= Robert Nicoll =

Robert Nicoll (7 January 1814 - 7 December 1837) was a Scottish poet and lyricist whose life, although short, left a lasting impact.

== Life ==
Robert was born at the farm of Little Tullybeltane, in the parish of Auchtergaven, Perthshire. When Robert was five years old his father was reduced to poverty, and forced to work as a day labourer. His mother, Grace Fenwick, was able to compensate for his father's inability to give his son more than a slight education by teaching Robert and his siblings to read and write. Robert had eight siblings and he was the second son; however, his older brother died as a child, making him the oldest son. His mother, Grace, recalled that Robert was such a quick child, that he was speaking at nine months in the way of an eighteen-month-old child - a genius from the very beginning. At five years old, Robert was reading the New Testament. When the Nicoll family became extremely poor, Robert's mother did not have time to read, which was a great passion of hers. To entertain her while she was working or tending to the household, Robert would read books deemed appropriate for his age group. He studied under several teachers, most notably a Mr. Marshall, who died young. Hearing of his death, Robert wrote to his mother, lamenting, "In fine, he was a young man who has left few equals. I myself owe more to him than years can repay. I could read before I knew him, but he taught me to think." Another instructor, James Anderson of Tullybeltane was a poet himself.

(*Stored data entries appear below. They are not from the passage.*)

/-- R270: the STATUS codes and who raises them. -/
def Obligations.StatusCodesAndTheirRaisers : Prop :=
  (Status.ok.code = 0 ∧ Status.fail.code = 1 ∧ Status.errRange.code = 2 ∧
      Status.errEos.code = 3 ∧ Status.errIllegal.code = 4 ∧
      ∀ status : Status, status.code.toNat ≤ 4) ∧
    ∀ (s t : State) (r : Request) (rest : List HostEvent) (status : Status) (rdata : Data),
      s.host = .command r :: rest → step s = .next t → t.response = some ⟨status, rdata⟩ →
      (status = .fail → r.op.getLsbD 7 = false ∧ r.op.getLsbD 4 = false) ∧
      (status = .errEos → r.op.getLsbD 7 = false ∧ r.op.getLsbD 4 = true) ∧
      (status = .errRange →
        (r.op.getLsbD 7 = false ∧ r.op.extractLsb 2 0 ≠ 0) ∨
          r.op = 0x80 ∨ r.op = 0x83 ∨ r.op = 0x85) ∧
      (status = .errIllegal ↔ illegalOp r.op = true ∨ wrongSide s.kind r.op = true)

/-- Derived from R99, R307 and D11: RDATA on responses with no value. -/
def Obligations.ResponsesWithoutValueCarryZero : Prop :=
  ∀ (s t : State) (r : Request) (rest : List HostEvent) (status : Status) (rdata : Data),
    s.host = .command r :: rest → step s = .next t → t.response = some ⟨status, rdata⟩ →
    rdata ≠ 0 → status = .ok ∧ (readSideOp r.op = true ∨ r.op = 0x81 ∨ r.op = 0x82 ∨
      r.op = 0x84 ∨ r.op = 0x86 ∨ r.op = 0x87)

/-- Derived from R278 and R308: every failure is a response, and every command completes. -/
def Obligations.EveryCommandCompletes : Prop :=
  (∀ (i : Instr) (s : State), ∃ t answer, exec i s = .next t ∧ t.response = some answer) ∧
    ∀ (s : State) (r : Request) (rest : List HostEvent), Issued s r rest →
      ∃ t answer, step s = .next t ∧ t.response = some answer

/-- R139: closed form of every read. The spec marks this as its own inference
([derived]): "all equal `FieldRead` wherever rule R141 holds" -/
def Obligations.FieldReadEqualsClosedForm : Prop :=
  ∀ (w : WidthClass) (m : Memory) (p n : Nat), 1 ≤ n → n ≤ classMax w →
    (fieldRead w m p n).toNat = fieldValue m p n

/-- R140: closed form of every write. The spec marks this as its own inference
([derived]): "So a model may implement every write as this function" -/
def Obligations.FieldWriteEqualsClosedForm : Prop :=
  ∀ (w : WidthClass) (m : Memory) (p n : Nat) (v : Data), Memory.wf m = true → 1 ≤ n →
    n ≤ classMax w → FieldWritten m (fieldWrite w m p n v) p n v

/-- R142: round trip. -/
def Obligations.WriteThenReadRoundTrips : Prop :=
  ∀ (w w' : WidthClass) (m : Memory) (p n : Nat) (v : Data), Memory.wf m = true → 1 ≤ n →
    n ≤ classMax w → n ≤ classMax w' →
    (fieldRead w' (fieldWrite w m p n v) p n).toNat = v.toNat % 2 ^ n ∧
      (v.toNat < 2 ^ n → (fieldRead w' (fieldWrite w m p n v) p n).toNat = v.toNat)

/-- R65: the bytes a field touches. The spec marks this as its own inference
([derived]): "No byte outside that range is read or written" -/
def Obligations.AccessTouchesOnlyFieldBytes : Prop :=
  ∀ (w : WidthClass) (m m' : Memory) (p n : Nat) (v : Data), 1 ≤ n → n ≤ classMax w →
    (p + n - 1) / 8 - p / 8 + 1 ≤ 9 ∧
    ((∀ i, p / 8 ≤ i → i ≤ (p + n - 1) / 8 → Memory.get m i = Memory.get m' i) →
      fieldRead w m p n = fieldRead w m' p n ∧
      (Memory.wf m = true → Memory.wf m' = true → ∀ i, p / 8 ≤ i → i ≤ (p + n - 1) / 8 →
        Memory.get (fieldWrite w m p n v) i = Memory.get (fieldWrite w m' p n v) i)) ∧
    (Memory.wf m = true → OtherBytesKept m (fieldWrite w m p n v) p n)

/-- Derived from R63, with R140 for the writes: a field of whole bytes at a byte-aligned position, in every
class that admits it. -/
def Obligations.AlignedFieldsAreBigEndian : Prop :=
  ∀ (w : WidthClass) (m : Memory) (i k : Nat), 1 ≤ k → 8 * k ≤ classMax w →
    (fieldRead w m (8 * i) (8 * k)).toNat =
        ∑ j ∈ Finset.range k, (Memory.get m (i + j)).toNat * 256 ^ (k - 1 - j) ∧
      ∀ v : Data, Memory.wf m = true → ∀ j, j < k →
        Memory.get (fieldWrite w m (8 * i) (8 * k) v) (i + j) = v.extractLsb' (8 * (k - 1 - j)) 8

/-- Derived from R67: the result depends only on the old buffer, `p`, `N` and the value. -/
def Obligations.RepeatedPokeLeavesSameBuffer : Prop :=
  ∀ (w : WidthClass) (m : Memory) (p n : Nat) (v : Data), Memory.wf m = true → 1 ≤ n →
    n ≤ classMax w →
    fieldWrite w (fieldWrite w m p n v) p n v = fieldWrite w m p n v

/-- R181. The spec marks this as its own inference
([derived]): "A peek (`V = 0`) leaves `pos` unchanged on every status" -/
def Obligations.ReadSideKeepsBufferAndPeekKeepsPosition : Prop :=
  ∀ (s t : State) (r : Request) (rest : List HostEvent), s.host = .command r :: rest →
    readSideOp r.op = true → step s = .next t →
    t.buf = s.buf ∧ (r.op.getLsbD 5 = false → t.pos = s.pos)

/-- R182. The spec marks this as its own inference
([derived]): "A read (`V = 1`) that returns OK increases `pos` by exactly `N`." -/
def Obligations.ReadAdvancesExactlyByWidth : Prop :=
  ∀ (s t : State) (r : Request) (rest : List HostEvent) (status : Status) (rdata : Data),
    s.host = .command r :: rest → readSideOp r.op = true → r.op.getLsbD 5 = true →
    step s = .next t → t.response = some ⟨status, rdata⟩ →
    (status = .ok → (t.position : Int) = s.position + countOf r ∧ s.position < t.position) ∧
      (status ≠ .ok → t.pos = s.pos)

/-- R221. The spec marks this as its own inference
([derived]): "A write-side operation with status OK changes exactly the bits `[pos, pos + N)` of `buf`, to `v[N−1:0]` most-significant bit first." -/
def Obligations.WriteChangesExactlyTheField : Prop :=
  ∀ (s t : State) (r : Request) (rest : List HostEvent) (rdata : Data),
    s.host = .command r :: rest → writeSideOp r.op = true → Memory.wf s.buf = true →
    step s = .next t → t.response = some ⟨.ok, rdata⟩ →
    FieldWritten s.buf t.buf s.position (countOf r).toNat r.wdata

/-- R222. The spec marks this as its own inference
([derived]): "A write (`V = 1`) with status OK increases `pos` by exactly `N`." -/
def Obligations.WriteAdvancesExactlyByWidth : Prop :=
  ∀ (s t : State) (r : Request) (rest : List HostEvent) (status : Status) (rdata : Data),
    s.host = .command r :: rest → writeSideOp r.op = true → step s = .next t →
    t.response = some ⟨status, rdata⟩ →
    (r.op.getLsbD 5 = false → t.pos = s.pos) ∧
      (r.op.getLsbD 5 = true → status = .ok → (t.position : Int) = s.position + countOf r) ∧
      (r.op.getLsbD 5 = true → status ≠ .ok → t.pos = s.pos ∧ t.buf = s.buf)

/-- R183. The spec marks this as its own inference
([derived]): "`Read` of `N1` bits, then `N2` bits, returns the fields `[p, p+N1)` and `[p+N1, p+N1+N2)`" -/
def Obligations.ConsecutiveReadsLeaveNoGap : Prop :=
  ∀ (s t u : State) (r1 r2 : Request) (rest : List HostEvent) (v1 v2 : Data),
    s.host = .command r1 :: .command r2 :: rest →
    readSideOp r1.op = true → r1.op.getLsbD 5 = true →
    readSideOp r2.op = true → r2.op.getLsbD 5 = true →
    step s = .next t → t.response = some ⟨.ok, v1⟩ →
    step t = .next u → u.response = some ⟨.ok, v2⟩ →
    v1.toNat = fieldValue s.buf s.position (countOf r1).toNat ∧
      v2.toNat = fieldValue s.buf (s.position + (countOf r1).toNat) (countOf r2).toNat ∧
      v1.toNat * 2 ^ (countOf r2).toNat + v2.toNat =
        fieldValue s.buf s.position ((countOf r1).toNat + (countOf r2).toNat) ∧
      u.position = s.position + (countOf r1).toNat + (countOf r2).toNat

/-- R224. The spec marks this as its own inference
([derived]): "Packing consecutive fields with write operations fills the buffer's bits in order, with no gap and no overlap" -/
def Obligations.ConsecutiveWritesLeaveNoGap : Prop :=
  ∀ (s t u : State) (r1 r2 : Request) (rest : List HostEvent) (d1 d2 : Data),
    s.host = .command r1 :: .command r2 :: rest → Memory.wf s.buf = true →
    writeSideOp r1.op = true → r1.op.getLsbD 5 = true →
    writeSideOp r2.op = true → r2.op.getLsbD 5 = true →
    step s = .next t → t.response = some ⟨.ok, d1⟩ →
    step t = .next u → u.response = some ⟨.ok, d2⟩ →
    (∀ k, k < (countOf r1).toNat →
      Memory.bit u.buf (s.position + k) = r1.wdata.getLsbD ((countOf r1).toNat - 1 - k)) ∧
    (∀ k, k < (countOf r2).toNat →
      Memory.bit u.buf (s.position + (countOf r1).toNat + k) =
        r2.wdata.getLsbD ((countOf r2).toNat - 1 - k)) ∧
    (∀ q, q < s.position ∨ s.position + (countOf r1).toNat + (countOf r2).toNat ≤ q →
      Memory.bit u.buf q = Memory.bit s.buf q)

At 16 the boy was apprenticed to a grocer and wine merchant at Perth. Nicoll is quoted in The Life of Robert Nicoll as stating, "to further my progress in life, I bound myself apprentice to Mrs. J. H. Robertson, wine-merchant and grocer in Perth. When I came to Perth, I bought Cobbett's English Grammar, and by constant study soon made myself master of it, and then commenced writing as before; and you know the result." Regardless of the barriers he faced, Robert pursued his academic journey, aware of the value of his intelligence even at the age of 16.

=== Literary career ===
In 1833 he began to contribute to Johnstone's Magazine (later Tait's Magazine), and in the next year, his apprenticeship was cancelled. He visited Edinburgh, and was kindly received there, but obtained no employment. However, in 1835, he published Poems and Lyrics with Edinburgh printer William Tait, which was dedicated to the popular Scottish author "Mrs. Johnstone" (Christian Isobel Johnstone). In critics' opinion, the best of Nicoll's lyrics are those written in the Scottish dialect. Due to this circumstance, and his precocity as a writer of verse and prose, Nicoll was often compared to fellow Scottish poet Robert Burns. One of Nicoll's most famous poems, featured in The Monthly Miscellany of Religion and Letters in 1840 is "God is Everywhere," which begins:
| A TRODDEN daisy, from the sward, | | |
| With tearful eye I took, | | |
| And on its ruined glories I, | | |
| With moving heart, did look; | | |
| For, crushed and broken though it was, | | |
| That little flower was fair; | | |
| And oh! I loved the dying bud, | | |
 For God was there!
After this publication, Nicolls opened a circulating library at Dundee, and in 1836 became editor of the Leeds Times. Additionally, he was a member of the provisional committee of the Leeds Working Men's Association and of the Leeds Radical Association. While in Dundee, he took on a work partner, a local tradesman who was also in desperate need of money. Robert realized that this partnership was a poor choice since the library business could barely sustain one person, let alone two. In 1836, Robert gave the business over to his partner completely. As he had left the business without gaining anything, his losses concerned his mother, who was in a great measure responsible for his ambitions.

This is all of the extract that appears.